Las lenguas románicas, o romances, derivadas del latín son el portugués (galaico-portugués), español, catalán, italiano, sardo (de Cerdeña), francés (de la lengua de Oil), provenzal (de la lengua de Oc), romanche, o reto-romano (hablado en ciertas regiones de Suiza) y rumano. Ahora hay estudiosos que incluyen el ladino (similar al español antiguo) hablado por los sefardíes, expulsados de Sefarad (España), en 1492 por los Reyes Católicos, poco después de que estos vencieran a Boabdil, el último rey moro de Granada (de la dinastía nazarí).
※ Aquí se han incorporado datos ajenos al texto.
/-- No context is bound once every one has been released. -/
theorem State.releaseAll_contexts (s : State) : s.releaseAll.cxp.contexts = [] := by
  have hfold (l : List (Nat × Context)) (t : State) : (l.foldl State.releaseOne t).cxp.contexts =
      t.cxp.contexts.filter (fun p => decide (∀ q ∈ l, p.1 ≠ q.1)) := by
    induction l generalizing t with
    | nil => simp
    | cons q l ih =>
      have hone : (t.releaseOne q).cxp.contexts = t.cxp.contexts.filter (fun p => p.1 ≠ q.1) := by
        rw [State.releaseOne, State.releaseHeld, State.updateRaising_cxp]
        rfl
      rw [List.foldl_cons, ih, hone, List.filter_filter]
      refine List.filter_congr fun p _ => ?_
      rw [← Bool.decide_and]
      exact decide_eq_decide.2 (by rw [List.forall_mem_cons, and_comm])
  refine (hfold s.cxp.contexts s).trans (List.filter_eq_nil_iff.2 fun p hp => ?_)
  simpa using ⟨p.2, hp⟩

/-! ## The cabinet restart (R66, R150 to R152, R170, R183) -/

theorem Station.restart_eq (x : Station) : { x with ctx := none }.restart = stationRestarted x := by
  unfold Station.restart stationRestarted
  split <;> rfl

/-- The releases and the works bus of a restart. -/
theorem WorkLaw.restartCore_spec {s : State} (h : WorkLaw s) : CabinetRestarted s s.restartCore := by
  have hrel := h.releaseAll_each
  have hmem {c : Nat} {x : Context} (hx : s.ctxAt c = some x) : (c, x) ∈ s.cxp.contexts := Table.mem_of_get? hx
  have hat (p : Nat × Context) (hp : p ∈ s.cxp.contexts) : s.ctxAt p.1 = some p.2 := Table.get?_of_mem h.1 hp
  have hslot (n : Nat) : s.restartCore.slotAt n = s.releaseAll.slotAt n := rfl
  refine ⟨s.releaseAll_contexts, fun c x hx => ⟨hrel.parted _ (hmem hx), hrel.held _ (hmem hx)⟩,
    fun m hm => hrel.parting m fun p hp => hm p.1 p.2 (hat p hp), fun n hn => hrel.slots n fun p hp => hn p.1 p.2 (hat p hp), ?_,
    hrel.isi, fun n _ => ?_, fun l => ?_, rfl, rfl, rfl, s.restartCore_wck, s.restartCore_cals, s.restartCore_channels,
    s.restartCore_freeNext⟩
  · exact congrArg (fun b : Tbc => { b with staged := none }) hrel.tbc
  · refine (Bmu.restart_stationAt s.releaseAll n).trans ?_
    rw [← Station.restart_eq]
    by_cases hbound : ∃ p ∈ s.cxp.contexts, p.2.station = n
    · obtain ⟨p, hp, rfl⟩ := hbound
      rw [hrel.unbound p hp]
    · have hnone : (s.stationAt n).ctx = none := by
        cases hc : (s.stationAt n).ctx with
        | none => rfl
        | some c =>
          obtain ⟨x, hx, hxs⟩ := h.2.2.2.1 n c hc
          exact absurd ⟨(c, x), hmem hx, hxs⟩ hbound
      rw [hrel.stations n fun p hp e => hbound ⟨p, hp, e⟩, ← hnone]
  · have hcut : s.restartCore.lineAt l = (s.lineAt l).restart := by
      rw [← hrel.line]
      cases l <;> rfl
    rw [hcut]
    unfold Line.restart lineRestarted
    split <;> rfl

/-- A stop demand with the site CLEAR begins a stop at the lowest input that demands it; nothing else follows (R146). -/
theorem State.followStop_cases (s : State) :
    (∃ i, s.ifu.stop = none ∧ stopDemand s.tbc.site s.ifu = true ∧ s.followStop = s.beginStop i) ∨
      (s.ifu.stop ≠ none ∨ stopDemand s.tbc.site s.ifu = false) ∧ s.followStop = s := by
  unfold State.followStop stopDemand
  cases hstop : s.ifu.stop with
  | some o => exact .inr ⟨.inl nofun, rfl⟩
  | none =>
    cases stopInputs s.tbc.site s.ifu with
    | nil => exact .inr ⟨.inr rfl, rfl⟩
    | cons i l => exact .inl ⟨i, rfl, rfl, rfl⟩

section
variable (s : State) (i : Fin 4)

theorem State.beginStop_ifu : (s.beginStop i).ifu = { s.ifu with stop := some { input := i.val, time := s.wck.time } } := by
  unfold State.beginStop
  dsimp only
  split
  · rw [State.tell_ifu]; rfl
  · rfl

theorem State.beginStop_atu : (s.beginStop i).atu = if s.sys.phase = .up then tellAtu s .site s.atu .siteStop else s.atu := by
  unfold State.beginStop
  dsimp only
  split
  · rfl
  · rfl

theorem State.beginStop_bmu : (s.beginStop i).bmu = (s.eachLine Line.oweAllstop).bmu := by
  unfold State.beginStop
  dsimp only
  split
  · rw [State.tell_bmu]; rfl
  · rfl

theorem State.beginStop_cxp : (s.beginStop i).cxp = (s.eachCtx Context.stop).cxp := by
  unfold State.beginStop
  dsimp only
  split
  · rw [State.tell_cxp]; rfl
  · rfl

end

/-- The part as its input filters restart, before their signals are acted on (R149, R152). -/
def State.filtersRestart (s : State) : State := { s with ifu := { s.ifu with inputs := s.ifu.inputs.map Input.restart } }

/-- Settling the key state follows the stop (R150, R152). -/
theorem State.restartInputs_ifu (s : State) : s.restartInputs.ifu = { s.filtersRestart.followStop.ifu with
    key := if keyCombination s.restartInputs.tbc.site s.restartInputs.ifu then .spent else .idle } := by
  have hkey : keyCombination s.restartInputs.tbc.site s.restartInputs.ifu =
      keyCombination s.filtersRestart.followStop.tbc.site s.filtersRestart.followStop.ifu :=
    keyCombination_congr rfl fun _ => rfl
  rw [hkey]
  rfl

/-- What the filters of a restart leave (R150, R152). -/
theorem State.restartInputs_filters (s : State) : FiltersRestarted s s.restartInputs := by
  have hinputs : s.restartInputs.ifu.inputs = s.ifu.inputs.map Input.restart := (State.followStop_inputs s.filtersRestart).1
  have hstop : s.restartInputs.ifu.stop = s.filtersRestart.followStop.ifu.stop := rfl
  have hdemand : stopDemand s.restartInputs.tbc.site s.restartInputs.ifu =
      stopDemand s.filtersRestart.tbc.site s.filtersRestart.ifu := by
    rw [stopDemand, stopDemand, stopInputs_congr (site := s.filtersRestart.tbc.site) (ifu := s.filtersRestart.ifu)
      (congrArg (fun b : Tbc => b.site.inputs) s.restartInputs_tbc) fun i => by rw [hinputs]; rfl]
  refine ⟨fun i => ?_, fun o ho => ?_, fun hclear => ?_, congrArg Ifu.key s.restartInputs_ifu⟩
  · rw [hinputs, Fin.getElem_fin, Vector.getElem_map]
    exact ⟨rfl, rfl, rfl⟩
  all_goals rw [hstop]
  · rcases s.filtersRestart.followStop_cases with ⟨i, hnone, -⟩ | ⟨-, hsame⟩
    · rw [show s.ifu.stop = none from hnone] at ho; cases ho
    · rw [hsame]; exact ho
  · rw [hdemand]
    rcases s.filtersRestart.followStop_cases with ⟨i, -, hd, hbegin⟩ | ⟨hno, hsame⟩
    · rw [hbegin, State.beginStop_ifu, hd]
      exact iff_of_true rfl rfl
    · rw [hsame, hno.resolve_left (not_not_intro hclear), show s.filtersRestart.ifu.stop = none from hclear]
      exact iff_of_false nofun nofun

/-- What a site stop that the filters begin does to the list and the lines (R146, R147). -/
theorem State.restartInputs_follows (s : State) : StopFollows s s.restartInputs := by
  have hline (l : LineId) : s.restartInputs.lineAt l = s.filtersRestart.followStop.lineAt l := by cases l <;> rfl
  have hstop : s.restartInputs.ifu.stop = s.filtersRestart.followStop.ifu.stop := rfl
  have hatu : s.restartInputs.atu = s.filtersRestart.followStop.atu := rfl
  unfold StopFollows
  rw [hstop, hatu]
  rcases s.filtersRestart.followStop_cases with ⟨i, hnone, -, hbegin⟩ | ⟨hno, hsame⟩
  · refine ⟨fun _ => ⟨by rw [hbegin, State.beginStop_atu]; rfl, fun l => ?_⟩, fun hnot => absurd ⟨hnone, ?_⟩ hnot⟩
    · rw [hline, hbegin, State.lineAt_congr (State.beginStop_bmu _ i)]
      cases l <;> rfl
    · rw [hbegin, State.beginStop_ifu]; nofun
  · rw [hsame]
    refine ⟨fun ⟨h1, h2⟩ => absurd h1 h2, fun _ => ⟨rfl, fun l => ?_⟩⟩
    rw [hline, hsame]
    cases l <;> rfl

/-- With no context bound, the filters reach nothing but the list and what the lines owe. -/
theorem State.restartInputs_kept (s : State) (hidle : s.cxp.contexts = []) : s.restartInputs.cxp = s.cxp ∧
    s.restartInputs.bmu = { s.bmu with lineA := s.restartInputs.bmu.lineA, lineB := s.restartInputs.bmu.lineB } ∧
    ∀ l, s.restartInputs.lineAt l = { s.lineAt l with allstopDue := (s.restartInputs.lineAt l).allstopDue } := by
  have hline (l : LineId) : s.restartInputs.lineAt l = s.filtersRestart.followStop.lineAt l := by cases l <;> rfl
  have hbmu : s.restartInputs.bmu = s.filtersRestart.followStop.bmu := rfl
  have hcxp : s.restartInputs.cxp = s.filtersRestart.followStop.cxp := rfl
  rw [hbmu, hcxp, funext hline]
  rcases s.filtersRestart.followStop_cases with ⟨i, -, -, hbegin⟩ | ⟨-, hsame⟩
  · rw [hbegin, State.beginStop_cxp, State.beginStop_bmu, funext (State.lineAt_congr (State.beginStop_bmu _ i))]
    refine ⟨?_, rfl, fun l => by cases l <;> rfl⟩
    show ({ s.cxp with contexts := s.cxp.contexts.mapValues Context.stop } : Cxp) = s.cxp
    rw [hidle]
    exact congrArg (fun l => ({ s.cxp with contexts := l } : Cxp)) hidle.symm
  · rw [hsame]
    exact ⟨rfl, rfl, fun l => by cases l <;> rfl⟩

/-- A cabinet restart that brings its filters: the releases, then the filters. -/
theorem WorkLaw.cabinetRestart_spec {s : State} (h : WorkLaw s) : CabinetRestarted s s.cabinetRestart ∧
    FiltersRestarted s s.cabinetRestart ∧ StopFollows s s.cabinetRestart ∧ s.cabinetRestart.sys = s.sys := by
  obtain ⟨hidle, hheld, hparting, hslots, htbc, hisi, hstations, hlines, hturn, hexch, htime, hwck, hcals, hchan, hfree⟩ :=
    h.restartCore_spec
  obtain ⟨kcxp, kbmu, klines⟩ := s.restartCore.restartInputs_kept hidle
  have hslot (n : Nat) : s.cabinetRestart.slotAt n = s.restartCore.slotAt n :=
    State.slotAt_congr (congrArg Tbc.slots (State.restartInputs_tbc _)) n
  have hstation (n : Nat) : s.cabinetRestart.stationAt n = s.restartCore.stationAt n := by
    have hst := congrArg Bmu.stations kbmu
    exact congrArg (fun v : Vector Station 16 => v[n]?.getD Station.unenrolled) hst
  have hifu := s.restartCore_ifu
  have hatu : s.restartCore.atu = s.atu := h.releaseAll_each.rest .atu (by decide)
  refine ⟨⟨(congrArg Cxp.contexts kcxp).trans hidle, fun c x hx => ?_, fun m hm => ?_, fun n hn => (hslot n).trans (hslots n hn),
    ?_, ?_, fun n hn => (hstation n).trans (hstations n hn), fun l => ?_, (congrArg Bmu.turn kbmu).trans hturn,
    (congrArg Bmu.exchange kbmu).trans hexch, (congrArg Bmu.lastTime kbmu).trans htime,
    (State.restartInputs_wck _).trans hwck, (State.restartInputs_cals _).trans hcals,
    (State.restartInputs_channels _).trans hchan, (State.restartInputs_freeNext _).trans hfree⟩, ?_, ?_, ?_⟩
  · obtain ⟨h1, h2⟩ := hheld c x hx
    exact ⟨(congrArg (fun y : Cxp => y.parting.get? x.station) kcxp).trans h1, fun r hr => (hslot _).trans (h2 r hr)⟩
  · exact (congrArg (fun y : Cxp => y.parting.get? m) kcxp).trans (hparting m hm)
  · rw [show s.cabinetRestart.tbc = s.restartCore.tbc from State.restartInputs_tbc _]
    exact htbc
  · exact (State.restartInputs_isi _).trans hisi
  · refine (klines l).trans ?_
    rw [hlines l]
    rfl
  · have hfilters := s.restartCore.restartInputs_filters
    unfold FiltersRestarted at hfilters
    rw [hifu] at hfilters
    exact hfilters
  · have hfollows := s.restartCore.restartInputs_follows
    have hsite : s.restartCore.tbc.site = s.tbc.site := by
      have := congrArg Tbc.site htbc
      exact this
    have hdue (l : LineId) : (s.restartCore.lineAt l).allstopDue = (s.lineAt l).allstopDue := by
      have hcut : s.restartCore.lineAt l = (s.releaseAll.lineAt l).restart := by cases l <;> rfl
      rw [hcut, h.releaseAll_each.line]
      unfold Line.restart
      split <;> rfl
    simp only [StopFollows, tellAtu, hifu, hatu, hsite, hdue, hwck, State.restartCore_sys] at hfollows ⊢
    exact hfollows
  · exact (State.restartInputs_sys _).trans s.restartCore_sys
Para ser doctor en Filología Románica se necesitan muchos estudios, y Francisco, ya licenciado en Letras, obtuvo ese título en una universidad de España. Tras lograrlo regresó a Guatemala a compartir sus conocimientos con sus estudiantes que lo recuerdan con gran cariño. Nunca fui su alumna en la cátedra universitaria (estudié con el inolvidable doctor Salvador Aguado en la UFM), lo conocí en la Academia Guatemalteca de la Lengua Española, de la que mi padre, Tácito Molina Martínez, era miembro y desde entonces simpatizamos. Confieso que me colaba a ese recinto del bien hablar siempre que podía, a los actos especiales o de ingreso de nuevos académicos.
En uno de sus textos encontré cómo reconocer con una fórmula sencilla la diferencia entre el dequeísmo y el queísmo (conmutando por “eso” y “de eso”). No pocas veces la expliqué en clases y la cité en mis columnas con sus ejemplos tan claros y fáciles de comprender. Hubo una ocasión en que me platicó sobre el origen de una leyenda que relataron dos famosos escritores, uno peruano y otro guatemalteco, y nunca llegamos a un acuerdo. Él creía que uno había copiado al otro; yo, que la leyenda era conocida en ambos países. Solía felicitarme a menudo por mis columnas de gramática y yo se lo agradecía sobremanera, porque quien me hablaba era una autoridad en la materia.
Ahora se ha ido, y deja un gran legado, tanto en literatura como en lingüística.